(What is being asked):
Exactly the lines from the opening of the records through the line containing "v = t := rfl" should be copied, with both included.

───── Records supplied ─────

@[simp] theorem Thread.settle_keeps (t : Thread) (o : Opnds) (p : Bool) (own : List Nat) (e : Option DWord) :
    (t.settle o p own e).tid = t.tid ∧ (t.settle o p own e).regs = t.regs ∧ (t.settle o p own e).preds = t.preds ∧
    (t.settle o p own e).pc = t.pc ∧ (t.settle o p own e).flags = t.flags ∧ (t.settle o p own e).mflags = t.mflags ∧
    (t.settle o p own e).rmode = t.rmode ∧ (t.settle o p own e).popen = t.popen ∧ (t.settle o p own e).shadow = t.shadow ∧
    (t.settle o p own e).ptot = t.ptot ∧ (t.settle o p own e).pacc = t.pacc ∧ (t.settle o p own e).key = t.key ∧
    (t.settle o p own e).ctr = t.ctr ∧ (t.settle o p own e).nLoad = t.nLoad ∧ (t.settle o p own e).nStore = t.nStore ∧
    (t.settle o p own e).nCopy = t.nCopy ∧ (t.settle o p own e).nTile = t.nTile ∧ (t.settle o p own e).pend = t.pend ∧
    (t.settle o p own e).st = t.st ∧ (t.settle o p own e).waitSince = t.waitSince ∧ (t.settle o p own e).packet = t.packet ∧
    (t.settle o p own e).parkNext = t.parkNext ∧ (t.settle o p own e).parkAlone = t.parkAlone ∧
    (t.settle o p own e).parkSlot = t.parkSlot ∧ (t.settle o p own e).trapAt = t.trapAt ∧ (t.settle o p own e).parkOwn = t.parkOwn ∧
    (t.settle o p own e).grants = t.grants ∧ (t.settle o p own e).barG = t.barG ∧ (t.settle o p own e).barS = t.barS ∧
    (t.settle o p own e).raised = t.raised ∧ (t.settle o p own e).pseq = t.pseq ∧ (t.settle o p own e).afresh = t.afresh ∧
    (t.settle o p own e).res = t.res ∧ (t.settle o p own e).fence = t.fence ∧ (t.settle o p own e).lw = t.lw ∧
    (t.settle o p own e).gw = t.gw ∧ (t.settle o p own e).tacc = t.tacc ∧ (t.settle o p own e).sync = t.sync ∧
    (t.settle o p own e).flips = t.flips ∧ (t.settle o p own e).tsig = t.tsig ∧ (t.settle o p own e).waitTick = t.waitTick :=
  by
  unfold Thread.settle; cases e <;> simp

/-! ### Registers (R19, R147) -/

@[simp] theorem Thread.reg_zero (t : Thread) : t.reg 0 = 0 := rfl

@[simp] theorem Thread.setReg_zero (t : Thread) (v : Word) : t.setReg 0 v = t := rfl

theorem vector_get?_set {α : Type} {n : Nat} (x : Vector α n) (i j : Nat) (v : α) (h : i < n) :
    (x.setIfInBounds i v)[j]? = if i = j then some v else x[j]? := by
  rw [Vector.getElem?_setIfInBounds, if_pos h]

/-- A write of a register below 64 reads back in the bank in use, w0 excepted, and every other register reads as before. -/
theorem Thread.reg_setReg (t : Thread) (n m : Nat) (v : Word) (h : n < 64) :
    (t.setReg n v).reg m = if n ≠ 0 ∧ m = n then v else t.reg m := by
  rcases Nat.eq_zero_or_pos n with rfl | hn
  · simp
  rcases Nat.eq_zero_or_pos m with rfl | hm
  · have : ¬(n ≠ 0 ∧ 0 = n) := by omega
    simp [this]
  have hn0 : n ≠ 0 := by omega
  have hm0 : m ≠ 0 := by omega
  cases hp : t.popen
  · simp only [Thread.setReg, Thread.reg, hp, hn0, hm0, if_false, Bool.false_and, Bool.false_eq_true, vector_get?_set _ _ _ _ h]
    by_cases e : n = m
    · simp [e, hm0]
    · have : ¬m = n := fun k => e k.symm
      simp [e, this]
  · by_cases h48 : 48 ≤ n
    · by_cases m48 : 48 ≤ m
      · have hi : n - 48 < 16 := by omega
        simp only [Thread.setReg, Thread.reg, hp, hn0, hm0, h48, m48, if_false, decide_true, Bool.and_self, if_true, vector_get?_set _ _ _ _ hi]
        by_cases e : n = m
        · simp [e, hm0]
        · have h1 : ¬m = n := fun k => e k.symm
          have h2 : ¬n - 48 = m - 48 := by omega
          simp [h1, h2]
      · have : ¬m = n := by omega
        simp [Thread.setReg, Thread.reg, hp, hn0, hm0, h48, m48, this]
    · by_cases m48 : 48 ≤ m
      · have : ¬m = n := by omega
        simp [Thread.setReg, Thread.reg, hp, hn0, hm0, h48, m48, this]
      · simp only [Thread.setReg, Thread.reg, hp, hn0, hm0, h48, m48, if_false, decide_false, Bool.and_false, Bool.false_eq_true, vector_get?_set _ _ _ _ h]
        by_cases e : n = m
        · simp [e, hm0]
        · have : ¬m = n := fun k => e k.symm
          simp [e, this]

/-- The words written to a register group read back, w0 excepted, and every register outside the group reads as before. -/
theorem Thread.reg_setWords (t : Thread) (a : Nat) (ws : List Word) (m : Nat) (h : a + ws.length ≤ 64) :
    (t.setWords a ws).reg m = if m ≠ 0 ∧ a ≤ m ∧ m < a + ws.length then ws.getD (m - a) 0 else t.reg m := by
  induction ws generalizing t a with
  | nil => rw [if_neg (by simp)]; rfl
  | cons w ws ih =>
    simp only [List.length_cons] at h
    rw [Thread.setWords, ih _ _ (by omega), Thread.reg_setReg _ _ _ _ (by omega)]
    by_cases e : m = a
    · subst e
      have h1 : ¬(m ≠ 0 ∧ m + 1 ≤ m ∧ m < m + 1 + ws.length) := by omega
      rw [if_neg h1]
      by_cases e0 : m = 0
      · subst e0; simp
      · have h2 : m ≠ 0 ∧ m ≤ m ∧ m < m + (w :: ws).length := ⟨e0, le_refl m, by simp⟩
        rw [if_pos h2, if_pos ⟨e0, rfl⟩]; simp
    · by_cases hx : m ≠ 0 ∧ a + 1 ≤ m ∧ m < a + 1 + ws.length
      · have h1 : m - a = m - (a + 1) + 1 := by omega
        have h2 : m ≠ 0 ∧ a ≤ m ∧ m < a + (w :: ws).length := by simp; omega
        rw [if_pos hx, if_pos h2, h1, List.getD_cons_succ]
      · have h2 : ¬(m ≠ 0 ∧ a ≤ m ∧ m < a + (w :: ws).length) := by simp; omega
        have h3 : ¬(a ≠ 0 ∧ m = a) := fun k => e k.2
        rw [if_neg hx, if_neg h2, if_neg h3]

theorem Thread.setGroup_eq_setWords (t : Thread) (a n v : Nat) : t.setGroup a n v = t.setWords a (natToWords n v) := by
  induction n generalizing t a v with
  | zero => rfl
  | succ n ih => exact ih _ _ _

theorem natToWords_length (n v : Nat) : (natToWords n v).length = n := by
  induction n generalizing v with
  | zero => rfl
  | succ n ih => simp [natToWords, ih]

/-- A register that no other register of a group write names keeps its value, the bank notwithstanding. -/
theorem Thread.reg_congr {t u : Thread} (h1 : t.regs = u.regs) (h2 : t.shadow = u.shadow) (h3 : t.popen = u.popen) (n : Nat) :
    t.reg n = u.reg n := by simp only [Thread.reg, h1, h2, h3]

/-! ### Predicates (R19) -/

@[simp] theorem Thread.pred_zero (t : Thread) : t.pred 0 = true := rfl

theorem getLsbD_putBit {w : Nat} (m : BitVec w) (n k : Nat) (b : Bool) (h : n < w) :
    (putBit m n b).getLsbD k = if k = n then b else m.getLsbD k := by
  have h2 : (BitVec.ofNat w (2 ^ n)).getLsbD k = (decide (k < w) && decide (n = k)) := by
    rw [BitVec.getLsbD_ofNat, Nat.testBit_two_pow]
  unfold putBit
  cases b
  · simp only [Bool.false_eq_true, if_false, BitVec.getLsbD_and, BitVec.getLsbD_not, h2]
    by_cases e : k = n
    · subst e; simp [h]
    · have : ¬n = k := fun x => e x.symm
      by_cases hk : k < w
      · simp [e, this, hk]
      · simp [e, this, hk, BitVec.getLsbD_of_ge m k (by omega)]
  · simp only [if_true, BitVec.getLsbD_or, h2]
    by_cases e : k = n
    · subst e; simp [h]
    · have : ¬n = k := fun x => e x.symm
      simp [e, this]

/-- A write of a predicate reads back, p0 excepted, and every other predicate reads as before. -/
theorem Thread.pred_setPred (t : Thread) (n m : Nat) (v : Bool) (h : n < 8) :
    (t.setPred n v).pred m = if n ≠ 0 ∧ m = n then v else t.pred m := by
  unfold Thread.setPred Thread.pred
  by_cases h0 : n = 0
  · simp [h0]
  · by_cases e : m = n
    · subst e; simp [h0, getLsbD_putBit _ _ _ _ h]
    · simp [h0, e, getLsbD_putBit _ _ _ _ h]

/-! ### Flags (R84) -/

theorem Thread.raise_flags (t : Thread) (f : Flags) : (t.raise f).flags = t.flags ||| f := rfl

/-! ### The PC (R37) -/

/-- The first word of a chain moves the PC past it; a later word leaves where a transfer of control has set it. -/
@[simp] theorem Thread.advance_pc (t : Thread) (i : Issue) : (t.advance i).pc = if i.first then i.next else t.pc := rfl

/-- Marks bring no poisoning. -/
theorem Thread.markPoison_skids_nil (t : Thread) (rs : List Nat) (p : Bool) (h : t.skids = []) : (t.markPoison rs p).skids = [] := by
  unfold Thread.markPoison
  induction rs generalizing t with
  | nil => exact h
  | cons r rs ih =>
    refine ih (t.setPoison p r) ?_
    unfold Thread.setPoison
    split_ifs <;> simp [h]

/-- A thread without a poisoning has none after a word into which no poison enters. -/
theorem Thread.settle_skids_nil (t : Thread) (o : Opnds) (p : Bool) (own : List Nat) (h : t.skids = []) :
    (t.settle o p own none).skids = [] := by
  simp [Thread.settle, Thread.spread, Thread.retired, Thread.markPoison_skids_nil t _ p h]

end Sys2Proof.Machine
end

─────

(Exercise solution):
@[simp] theorem Thread.settle_keeps (t : Thread) (o : Opnds) (p : Bool) (own : List Nat) (e : Option DWord) :
    (t.settle o p own e).tid = t.tid ∧ (t.settle o p own e).regs = t.regs ∧ (t.settle o p own e).preds = t.preds ∧
    (t.settle o p own e).pc = t.pc ∧ (t.settle o p own e).flags = t.flags ∧ (t.settle o p own e).mflags = t.mflags ∧
    (t.settle o p own e).rmode = t.rmode ∧ (t.settle o p own e).popen = t.popen ∧ (t.settle o p own e).shadow = t.shadow ∧
    (t.settle o p own e).ptot = t.ptot ∧ (t.settle o p own e).pacc = t.pacc ∧ (t.settle o p own e).key = t.key ∧
    (t.settle o p own e).ctr = t.ctr ∧ (t.settle o p own e).nLoad = t.nLoad ∧ (t.settle o p own e).nStore = t.nStore ∧
    (t.settle o p own e).nCopy = t.nCopy ∧ (t.settle o p own e).nTile = t.nTile ∧ (t.settle o p own e).pend = t.pend ∧
    (t.settle o p own e).st = t.st ∧ (t.settle o p own e).waitSince = t.waitSince ∧ (t.settle o p own e).packet = t.packet ∧
    (t.settle o p own e).parkNext = t.parkNext ∧ (t.settle o p own e).parkAlone = t.parkAlone ∧
    (t.settle o p own e).parkSlot = t.parkSlot ∧ (t.settle o p own e).trapAt = t.trapAt ∧ (t.settle o p own e).parkOwn = t.parkOwn ∧
    (t.settle o p own e).grants = t.grants ∧ (t.settle o p own e).barG = t.barG ∧ (t.settle o p own e).barS = t.barS ∧
    (t.settle o p own e).raised = t.raised ∧ (t.settle o p own e).pseq = t.pseq ∧ (t.settle o p own e).afresh = t.afresh ∧
    (t.settle o p own e).res = t.res ∧ (t.settle o p own e).fence = t.fence ∧ (t.settle o p own e).lw = t.lw ∧
    (t.settle o p own e).gw = t.gw ∧ (t.settle o p own e).tacc = t.tacc ∧ (t.settle o p own e).sync = t.sync ∧
    (t.settle o p own e).flips = t.flips ∧ (t.settle o p own e).tsig = t.tsig ∧ (t.settle o p own e).waitTick = t.waitTick :=
  by
  unfold Thread.settle; cases e <;> simp

/-! ### Registers (R19, R147) -/

@[simp] theorem Thread.reg_zero (t : Thread) : t.reg 0 = 0 := rfl

@[simp] theorem Thread.setReg_zero (t : Thread) (v : Word) : t.setReg 0 v = t := rfl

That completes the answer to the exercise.